In May 2022, it was announced that Claire Byrne Live would end, and its final episode would air on 30 May 2022.

In April 2023, Byrne began hosting Ireland's Smartest, a quiz show developed by RTÉ.

Byrne was tipped to become host of The Late Late Show when fellow NK Management client Ryan Tubridy announced his departure; Byrne, however, ruled herself out in May 2023.

As of late 2025, Byrne was scheduled to leave RTÉ to rejoin Newstalk, starting from early 2026. David McCullagh was named as the new host of the Today with ... programme, scheduled to take over the show from November 2025.

Byrne's show started on Newstalk in February 2026, with The Claire Byrne Show replacing Pat Kenny's slot on weekdays from 9:00AM-12:00PM.

==Personal life==
Byrne was previously married to radio executive Richard Johnson; the marriage ended in 2006. In 2013, she became engaged to business consultant Gerry Scollan. In 2016, Byrne married Scollan at a ceremony in Dublin attended by close friends and family.
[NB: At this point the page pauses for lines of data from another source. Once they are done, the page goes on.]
theorem test_meets_ArgumentLengthIsChecked :
    running.port.phase = .run ∧ State.reset.port.phase = .setup ∧ ([0] : List Byte).length ≠ 0 ∧
      ([0, 0, 0, 0, 0, 0] : List Byte).length ≠ 5 ∧ ([0, 0, 0] : List Byte).length < 4 ∧ ([2, 65] : List Byte) = 2 :: [65] ∧
      ([65] : List Byte).length ≠ (2 : Byte).toNat ∧
      (([1, 0, 4, 3, 2, 65] : List Byte) = 1 :: 0 :: 4 :: [3, 2, 65] ∧ (4 : Byte).getLsbD 2 = true ∧
        ([3, 2, 65] : List Byte).length ≠ 1 + 1 + field [3, 2, 65] 1 1) ∧
      (([1, 0, 4, 3] : List Byte) = 1 :: 0 :: 4 :: [3] ∧ ([3] : List Byte).length ≤ 1) ∧
      ([1, 2] : List Byte) = [1, 2] ∧ (1 : Byte) ≠ 7#8 := by decide

theorem test_meets_UnknownReleaseAndResponseRead :
    namesNoCommand 0x07 = true ∧ namesNoCommand 0xFF = true ∧ running.port.response = none ∧
      (respond .ok [] running).port.response = some { code := .ok, data := [] } := by decide

theorem test_meets_ReadsAnswerAndChangeNothing :
    (0 = 0 ∨ 16 < 0) ∧ (17 = 0 ∨ 16 < 17) ∧ (8 = 0 ∨ 7 < 8) ∧ (4 = 0 ∨ 3 < 4) ∧ 7 < 8 ∧
      (withNotes [{ note := noteOf 0 1, state := .pending }] running).store.notes[0]? =
        some { note := noteOf 0 1, state := .pending } ∧ running.store.notes.length ≤ 0 := by decide

theorem test_meets_AckAndMaskNotices : 2 ^ 20 - 1 < 2 ^ 32 ∧ 2 ^ 20 - 1 < 2 ^ 20 ∧ 2 ^ 20 ≤ 2 ^ 20 ∧ 2 ^ 20 < 2 ^ 32 := by decide

theorem test_meets_ConfigureClockTrackMediaAndRun :
    State.reset.port.phase = .setup ∧ (255 ≤ 255 ∧ ((3 ≠ 1 ∧ 3 ≠ 2) ∨ 1 < 0) ∧ 255 < 256 ∧ 256 < 65536) ∧
      (3 ≤ 3 ∧ 6 ≤ 6 ∧ 16 ≤ 16 ∧ 16 ≠ (0 : Fin 16).val + 1) ∧ (5 = 5 ∧ 5 ≠ 0) ∧ 2 < 3 ∧ 6 < 7 ∧ 0 ≤ 2 ^ 32 - 1 ∧
      2 ^ 32 ≤ 2 ^ 32 ∧ 2 ^ 32 < 2 ^ 40 ∧ 65535 ≤ 65535 ∧ 65535 < 65536 := by decide

theorem test_meets_ConfigureCaptureSetsFiveValues :
    State.reset.port.phase = .setup ∧ 524289 < 2 ^ 32 ∧ 255 < 256 ∧ (1 < 2 ∨ 255 < 256) ∧ 256 < 65536 := by decide

theorem test_meets_CommitEntersRun :
    State.reset.port.phase = .setup ∧ State.reset.writer.range = none ∧ configured.writer.range = some (0, 127) ∧
      126 + 1 < 128 + 0 ∧ 128 + 0 ≤ 127 + 1 ∧ configured.front.tracks[(15 : Fin 16)].kind ≠ .off ∧
      configured.link.queue = [] ∧ configured.link.tx = .standby ∧ configured.link.listenOnly = false ∧
      configured.writer.space = none := by decide

theorem test_meets_SetTrimAndSetGate : 65535 ≤ 65535 ∧ 17 < 256 ∧ 16 < 17 ∧ 16 = (15 : Fin 16).val + 1 ∧ 2 ^ 32 - 1 < 2 ^ 32 := by
  decide

theorem test_meets_SetSceneAndNextTake :
    ([] : Text).length ≤ 254 ∧ (List.replicate 254 (65 : Byte)).length ≤ 254 ∧ 65535 < 65536 :=
  ⟨by decide, (List.length_replicate ..).le, by decide⟩

theorem test_meets_JamTimecodeSetsTheCounter :
    24 > 23 ∧ State.reset.counter.tcRate.fps ≤ 25 ∧ 24 < State.reset.counter.tcRate.fps ∧
      (running.port.phase = .run ∧ (withPending true running).takes.pendingStart ≠ none) ∧
      (∀ i : Fin 3, running.takes.slots[i] = none) ∧ running.takes.pendingStart = none := by decide

theorem test_meets_StartInIdle :
    running.port.phase = .run ∧ enginePhase running = .idle ∧ cardFull running = false ∧ emptySlot running = some 0 ∧
      enginePhase allClosing = .idle ∧ cardFull allClosing = false ∧ emptySlot allClosing = none := by decide

theorem test_meets_StartIsAlreadyOrRefused :
    enginePhase (withTake rollingTake running) = .rolling ∧ enginePhase (withPending true running) = .startPending ∧
      (enginePhase (withSpace .full running) = .idle ∧ cardFull (withSpace .full running) = true) ∧
      enginePhase (withTake { rollingTake with phase := .post, e := some 990 } (withSpace .exhausted running)) = .post := by
  decide

/-- A POST take with E at 990. -/
def postTake : Take := { rollingTake with phase := .post, e := some 990, postRoll := 10 }

theorem test_meets_StartInPostCutsThePostRoll :
    let s := withTake postTake running
    s.port.phase = .run ∧ cardFull s = false ∧ openSlot s = some 0 ∧
      (∀ k : Fin 3, isOpen s.takes.slots[k] = true → k = 0) ∧ s.takes.slots[(0 : Fin 3)] = some postTake ∧
      postTake.phase = .post ∧ postTake.e = some 990 ∧ emptySlot s = some 1 ∧
      isEarlier s.day s.counter.newest 990 = false ∧
      isLater s.day s.counter.newest (posAdd s.day 990 s.takes.postRoll) = false ∧
      (List.replicate 4 postTake.identity = postTake.identity :: List.replicate 3 postTake.identity ∧
        (List.replicate 3 postTake.identity).length < 4) := by decide
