-- ==== Sys2Proof/Machine/TimerKeypad.lean ====
section
/-! DEFINITION. The meanings of the timer and keypad instructions (spec/45_timers_keypad.md R170 to R177). -/

namespace Sys2Proof.Machine

/-- `Fx07` (45_timers_keypad.md R170): `V[x] <- DT`. -/
def execLdVxDt (x : Nibble) (s : State) : Result := running (s.setV x s.dt)

/-- `Fx15` (45_timers_keypad.md R171): `DT <- V[x]`. -/
def execLdDtVx (x : Nibble) (s : State) : Result := running { s with dt := s.getV x }

/-- `Fx18` (45_timers_keypad.md R172): `ST <- V[x]`; `audio_on` follows. -/
def execLdStVx (x : Nibble) (s : State) : Result := running { s with st := s.getV x }

/-- `Ex9E` (45_timers_keypad.md R173): skip if `key(V[x]) = 1`. -/
def execSkp (x : Nibble) (s : State) : Result := running (s.skipIf (s.key (s.getV x)))

/-- `ExA1` (45_timers_keypad.md R174): skip if `key(V[x]) = 0`. -/
def execSknp (x : Nibble) (s : State) : Result := running (s.skipIf (!s.key (s.getV x)))

/-- The end of a key wait: the chosen key is stored in `V[x]` (45_timers_keypad.md R175, R177). -/
def storeKey (x k : Nibble) (s : State) : State := (s.setV x (k.setWidth 8)).drawn

/-- Fx0A under `P_KEY_WAIT_MODE = LEVEL` (45_timers_keypad.md R175): any pressed key completes it. -/
def keyWaitLevel (x : Nibble) (s : State) : Result :=
  match keyList s.keys with
  | [] => awaitingKey s
  | k :: ks => running (storeKey x (chooseKey s.draws k ks) s)

/-- Fx0A under `P_KEY_WAIT_MODE = EDGE` (45_timers_keypad.md R177): a key pressed since the last attempt completes it. -/
def keyWaitEdge (x : Nibble) (s : State) : Result :=
  if s.kwActive then
    match keyList (s.keys &&& ~~~s.kwSnap) with
    | [] => awaitingKey { s with kwSnap := s.keys }
    | k :: ks => running { storeKey x (chooseKey s.draws k ks) s with kwActive := false }
  else awaitingKey { s with kwSnap := s.keys, kwActive := true }

/-- `Fx0A` (45_timers_keypad.md R175, R177). -/
def execLdVxK (x : Nibble) (s : State) : Result :=
  match s.cfg.keyWaitMode with
  | .level => keyWaitLevel x s
  | .edge => keyWaitEdge x s

end Sys2Proof.Machine
end

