-- ==== Sys2Proof/Laws/Keypad.lean ====
section
/-! SUPPORT. The laws of the keypad: which keys a key state lists, and that the key Fx0A stores is one of them. -/

namespace Sys2Proof.Machine

/-- The list of the keys that are 1. -/
theorem mem_keyList (ks : Word) (k : Nibble) : k ∈ keyList ks ↔ ks.getLsbD k.toNat = true := by
  simp only [keyList, List.mem_map, List.mem_filter, List.mem_range]
  constructor
  · rintro ⟨j, ⟨hj, hb⟩, rfl⟩
    rwa [BitVec.toNat_ofNat, Nat.mod_eq_of_lt (by omega)]
  · intro h
    exact ⟨k.toNat, ⟨k.isLt, h⟩, BitVec.eq_of_toNat_eq (by simp)⟩

/-- No key is listed exactly when no bit is 1. -/
theorem keyList_eq_nil (ks : Word) : keyList ks = [] ↔ ks = 0 := by
  constructor
  · intro h
    refine BitVec.eq_of_getLsbD_eq fun i hi => ?_
    have := mem_keyList ks (BitVec.ofNat 4 i)
    rw [h, BitVec.toNat_ofNat, Nat.mod_eq_of_lt (by omega)] at this
    simpa using this
  · rintro rfl
    decide

/-- The chosen key is one of the keys offered, whatever the free draw. -/
theorem chooseKey_mem (draw : Nat) (k : Nibble) (ks : List Nibble) : chooseKey draw k ks ∈ k :: ks := by
  cases ks with
  | nil => simp [chooseKey]
  | cons k' ks =>
    have h : Config.keyChoice draw % (ks.length + 2) < (k :: k' :: ks).length := by
      simpa using Nat.mod_lt _ (Nat.succ_pos (ks.length + 1))
    simp only [chooseKey, List.getD_eq_getElem?_getD, List.getElem?_eq_getElem h, Option.getD_some]
    exact List.getElem_mem h

end Sys2Proof.Machine
end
She has three children, a boy born in 2013, and two girls, born in 2014 and 2017.

In January 2015, she said in an interview that due to financial commitments she could not afford to be a stay at home mum for her children.

On 23 March 2020, Byrne announced that she had tested positive for COVID-19. She returned to filming Claire Byrne Live in the RTÉ 1 studio on 6 April 2020. Her garden shed, from which she presented in 2020, became the focus of attention again on 4 April 2022 when Byrne tested positive for COVID-19 for a second time and presented both her radio and television programme from the shed.